WHAT YOU WILL DO:
What is asked for is the whole listing, given again word for word.

- - -

@[simp] theorem State.pending_dispose (s : State) (c : CtxNo) (h : HostNo) (k : Cause) :
    (s.dispose c h k).1.pending = s.pending := by
  unfold State.dispose; try dsimp only
  (repeat' split) <;> simp

/-! ## `pushRecord` -/

@[simp] theorem State.ctx_pushRecord (s : State) (h : HostNo) (r : Record) (d : CtxNo) :
    (s.pushRecord h r).ctx d = s.ctx d := rfl

@[simp] theorem State.window_pushRecord (s : State) (h : HostNo) (r : Record) (u : WinNo) :
    (s.pushRecord h r).window u = s.window u := rfl

@[simp] theorem State.line_pushRecord (s : State) (h : HostNo) (r : Record) (m : LineNo) :
    (s.pushRecord h r).line m = s.line m := rfl

@[simp] theorem State.port_pushRecord (s : State) (h : HostNo) (r : Record) (g : HostNo) :
    (s.pushRecord h r).port g = s.port g := rfl

@[simp] theorem State.wd_pushRecord (s : State) (h : HostNo) (r : Record) (g : HostNo) :
    (s.pushRecord h r).wd g = s.wd g := rfl

@[simp] theorem State.readyList_pushRecord (s : State) (h : HostNo) (r : Record) (g : HostNo) :
    (s.pushRecord h r).readyList g = s.readyList g := rfl

@[simp] theorem State.weight_pushRecord (s : State) (h : HostNo) (r : Record) (g : HostNo) :
    (s.pushRecord h r).weight g = s.weight g := rfl

@[simp] theorem State.engine_pushRecord (s : State) (h : HostNo) (r : Record) :
    (s.pushRecord h r).engine = s.engine := rfl

@[simp] theorem State.ring_pushRecord (s : State) (h : HostNo) (r : Record) :
    (s.pushRecord h r).sched.ring = s.sched.ring := rfl

@[simp] theorem State.pointer_pushRecord (s : State) (h : HostNo) (r : Record) :
    (s.pushRecord h r).sched.pointer = s.sched.pointer := rfl

@[simp] theorem State.mark_pushRecord (s : State) (h : HostNo) (r : Record) :
    (s.pushRecord h r).sched.mark = s.sched.mark := rfl

@[simp] theorem State.work_pushRecord (s : State) (h : HostNo) (r : Record) :
    (s.pushRecord h r).sched.work = s.sched.work := rfl

@[simp] theorem State.choices_pushRecord (s : State) (h : HostNo) (r : Record) :
    (s.pushRecord h r).choices = s.choices := rfl

@[simp] theorem State.pending_pushRecord (s : State) (h : HostNo) (r : Record) :
    (s.pushRecord h r).pending = s.pending := rfl

/-! ## `post` -/

@[simp] theorem State.port_post (s : State) (c : CtxNo) (h : HostNo) (e : RunEnd) (g : HostNo) :
    (s.post c h e).port g = s.port g := by
  simp [State.post]

@[simp] theorem State.wd_post (s : State) (c : CtxNo) (h : HostNo) (e : RunEnd) (g : HostNo) :
    (s.post c h e).wd g = s.wd g := by
  simp [State.post]

@[simp] theorem State.weight_post (s : State) (c : CtxNo) (h : HostNo) (e : RunEnd) (g : HostNo) :
    (s.post c h e).weight g = s.weight g := by
  simp [State.post]

@[simp] theorem State.engine_post (s : State) (c : CtxNo) (h : HostNo) (e : RunEnd) :
    (s.post c h e).engine = s.engine := by
  simp [State.post]

@[simp] theorem State.ring_post (s : State) (c : CtxNo) (h : HostNo) (e : RunEnd) :
    (s.post c h e).sched.ring = s.sched.ring := by
  simp [State.post]

@[simp] theorem State.pointer_post (s : State) (c : CtxNo) (h : HostNo) (e : RunEnd) :
    (s.post c h e).sched.pointer = s.sched.pointer := by
  simp [State.post]

@[simp] theorem State.mark_post (s : State) (c : CtxNo) (h : HostNo) (e : RunEnd) :
    (s.post c h e).sched.mark = s.sched.mark := by
  simp [State.post]

@[simp] theorem State.work_post (s : State) (c : CtxNo) (h : HostNo) (e : RunEnd) :
    (s.post c h e).sched.work = s.sched.work := by
  simp [State.post]

@[simp] theorem State.choices_post (s : State) (c : CtxNo) (h : HostNo) (e : RunEnd) :
    (s.post c h e).choices = s.choices := by
  simp [State.post]

@[simp] theorem State.pending_post (s : State) (c : CtxNo) (h : HostNo) (e : RunEnd) :
    (s.post c h e).pending = s.pending := by
  simp [State.post]

/-! ## `hold` -/

@[simp] theorem State.window_hold (s : State) (c : CtxNo) (h : HostNo) (e : RunEnd) (u : WinNo) :
    (s.hold c h e).window u = s.window u := by
  simp [State.hold]

@[simp] theorem State.line_hold (s : State) (c : CtxNo) (h : HostNo) (e : RunEnd) (m : LineNo) :
    (s.hold c h e).line m = s.line m := by
  simp [State.hold]

@[simp] theorem State.port_hold (s : State) (c : CtxNo) (h : HostNo) (e : RunEnd) (g : HostNo) :
    (s.hold c h e).port g = s.port g := by
  simp [State.hold]

@[simp] theorem State.wd_hold (s : State) (c : CtxNo) (h : HostNo) (e : RunEnd) (g : HostNo) :
    (s.hold c h e).wd g = s.wd g := by
  simp [State.hold]

@[simp] theorem State.readyList_hold (s : State) (c : CtxNo) (h : HostNo) (e : RunEnd) (g : HostNo) :
    (s.hold c h e).readyList g = s.readyList g := by
  simp [State.hold]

- - -

RESPONSE:
@[simp] theorem State.pending_dispose (s : State) (c : CtxNo) (h : HostNo) (k : Cause) :
    (s.dispose c h k).1.pending = s.pending := by
  unfold State.dispose; try dsimp only
  (repeat' split) <;> simp

/-! ## `pushRecord` -/

@[simp] theorem State.ctx_pushRecord (s : State) (h : HostNo) (r : Record) (d : CtxNo) :
    (s.pushRecord h r).ctx d = s.ctx d := rfl

@[simp] theorem State.window_pushRecord (s : State) (h : HostNo) (r : Record) (u : WinNo) :
    (s.pushRecord h r).window u = s.window u := rfl

@[simp] theorem State.line_pushRecord (s : State) (h : HostNo) (r : Record) (m : LineNo) :
    (s.pushRecord h r).line m = s.line m := rfl

@[simp] theorem State.port_pushRecord (s : State) (h : HostNo) (r : Record) (g : HostNo) :
    (s.pushRecord h r).port g = s.port g := rfl

@[simp] theorem State.wd_pushRecord (s : State) (h : HostNo) (r : Record) (g : HostNo) :
    (s.pushRecord h r).wd g = s.wd g := rfl

@[simp] theorem State.readyList_pushRecord (s : State) (h : HostNo) (r : Record) (g : HostNo) :
    (s.pushRecord h r).readyList g = s.readyList g := rfl

@[simp] theorem State.weight_pushRecord (s : State) (h : HostNo) (r : Record) (g : HostNo) :
    (s.pushRecord h r).weight g = s.weight g := rfl

@[simp] theorem State.engine_pushRecord (s : State) (h : HostNo) (r : Record) :
    (s.pushRecord h r).engine = s.engine := rfl

@[simp] theorem State.ring_pushRecord (s : State) (h : HostNo) (r : Record) :
    (s.pushRecord h r).sched.ring = s.sched.ring := rfl

@[simp] theorem State.pointer_pushRecord (s : State) (h : HostNo) (r : Record) :
    (s.pushRecord h r).sched.pointer = s.sched.pointer := rfl

@[simp] theorem State.mark_pushRecord (s : State) (h : HostNo) (r : Record) :
    (s.pushRecord h r).sched.mark = s.sched.mark := rfl

@[simp] theorem State.work_pushRecord (s : State) (h : HostNo) (r : Record) :
    (s.pushRecord h r).sched.work = s.sched.work := rfl

@[simp] theorem State.choices_pushRecord (s : State) (h : HostNo) (r : Record) :
    (s.pushRecord h r).choices = s.choices := rfl

@[simp] theorem State.pending_pushRecord (s : State) (h : HostNo) (r : Record) :
    (s.pushRecord h r).pending = s.pending := rfl

/-! ## `post` -/

@[simp] theorem State.port_post (s : State) (c : CtxNo) (h : HostNo) (e : RunEnd) (g : HostNo) :
    (s.post c h e).port g = s.port g := by
  simp [State.post]

@[simp] theorem State.wd_post (s : State) (c : CtxNo) (h : HostNo) (e : RunEnd) (g : HostNo) :
    (s.post c h e).wd g = s.wd g := by
  simp [State.post]

@[simp] theorem State.weight_post (s : State) (c : CtxNo) (h : HostNo) (e : RunEnd) (g : HostNo) :
    (s.post c h e).weight g = s.weight g := by
  simp [State.post]

@[simp] theorem State.engine_post (s : State) (c : CtxNo) (h : HostNo) (e : RunEnd) :
    (s.post c h e).engine = s.engine := by
  simp [State.post]

@[simp] theorem State.ring_post (s : State) (c : CtxNo) (h : HostNo) (e : RunEnd) :
    (s.post c h e).sched.ring = s.sched.ring := by
  simp [State.post]

@[simp] theorem State.pointer_post (s : State) (c : CtxNo) (h : HostNo) (e : RunEnd) :
    (s.post c h e).sched.pointer = s.sched.pointer := by
  simp [State.post]

@[simp] theorem State.mark_post (s : State) (c : CtxNo) (h : HostNo) (e : RunEnd) :
    (s.post c h e).sched.mark = s.sched.mark := by
  simp [State.post]

@[simp] theorem State.work_post (s : State) (c : CtxNo) (h : HostNo) (e : RunEnd) :
    (s.post c h e).sched.work = s.sched.work := by
  simp [State.post]

@[simp] theorem State.choices_post (s : State) (c : CtxNo) (h : HostNo) (e : RunEnd) :
    (s.post c h e).choices = s.choices := by
  simp [State.post]

@[simp] theorem State.pending_post (s : State) (c : CtxNo) (h : HostNo) (e : RunEnd) :
    (s.post c h e).pending = s.pending := by
  simp [State.post]

/-! ## `hold` -/

@[simp] theorem State.window_hold (s : State) (c : CtxNo) (h : HostNo) (e : RunEnd) (u : WinNo) :
    (s.hold c h e).window u = s.window u := by
  simp [State.hold]

@[simp] theorem State.line_hold (s : State) (c : CtxNo) (h : HostNo) (e : RunEnd) (m : LineNo) :
    (s.hold c h e).line m = s.line m := by
  simp [State.hold]

@[simp] theorem State.port_hold (s : State) (c : CtxNo) (h : HostNo) (e : RunEnd) (g : HostNo) :
    (s.hold c h e).port g = s.port g := by
  simp [State.hold]

@[simp] theorem State.wd_hold (s : State) (c : CtxNo) (h : HostNo) (e : RunEnd) (g : HostNo) :
    (s.hold c h e).wd g = s.wd g := by
  simp [State.hold]

@[simp] theorem State.readyList_hold (s : State) (c : CtxNo) (h : HostNo) (e : RunEnd) (g : HostNo) :
    (s.hold c h e).readyList g = s.readyList g := by
  simp [State.hold]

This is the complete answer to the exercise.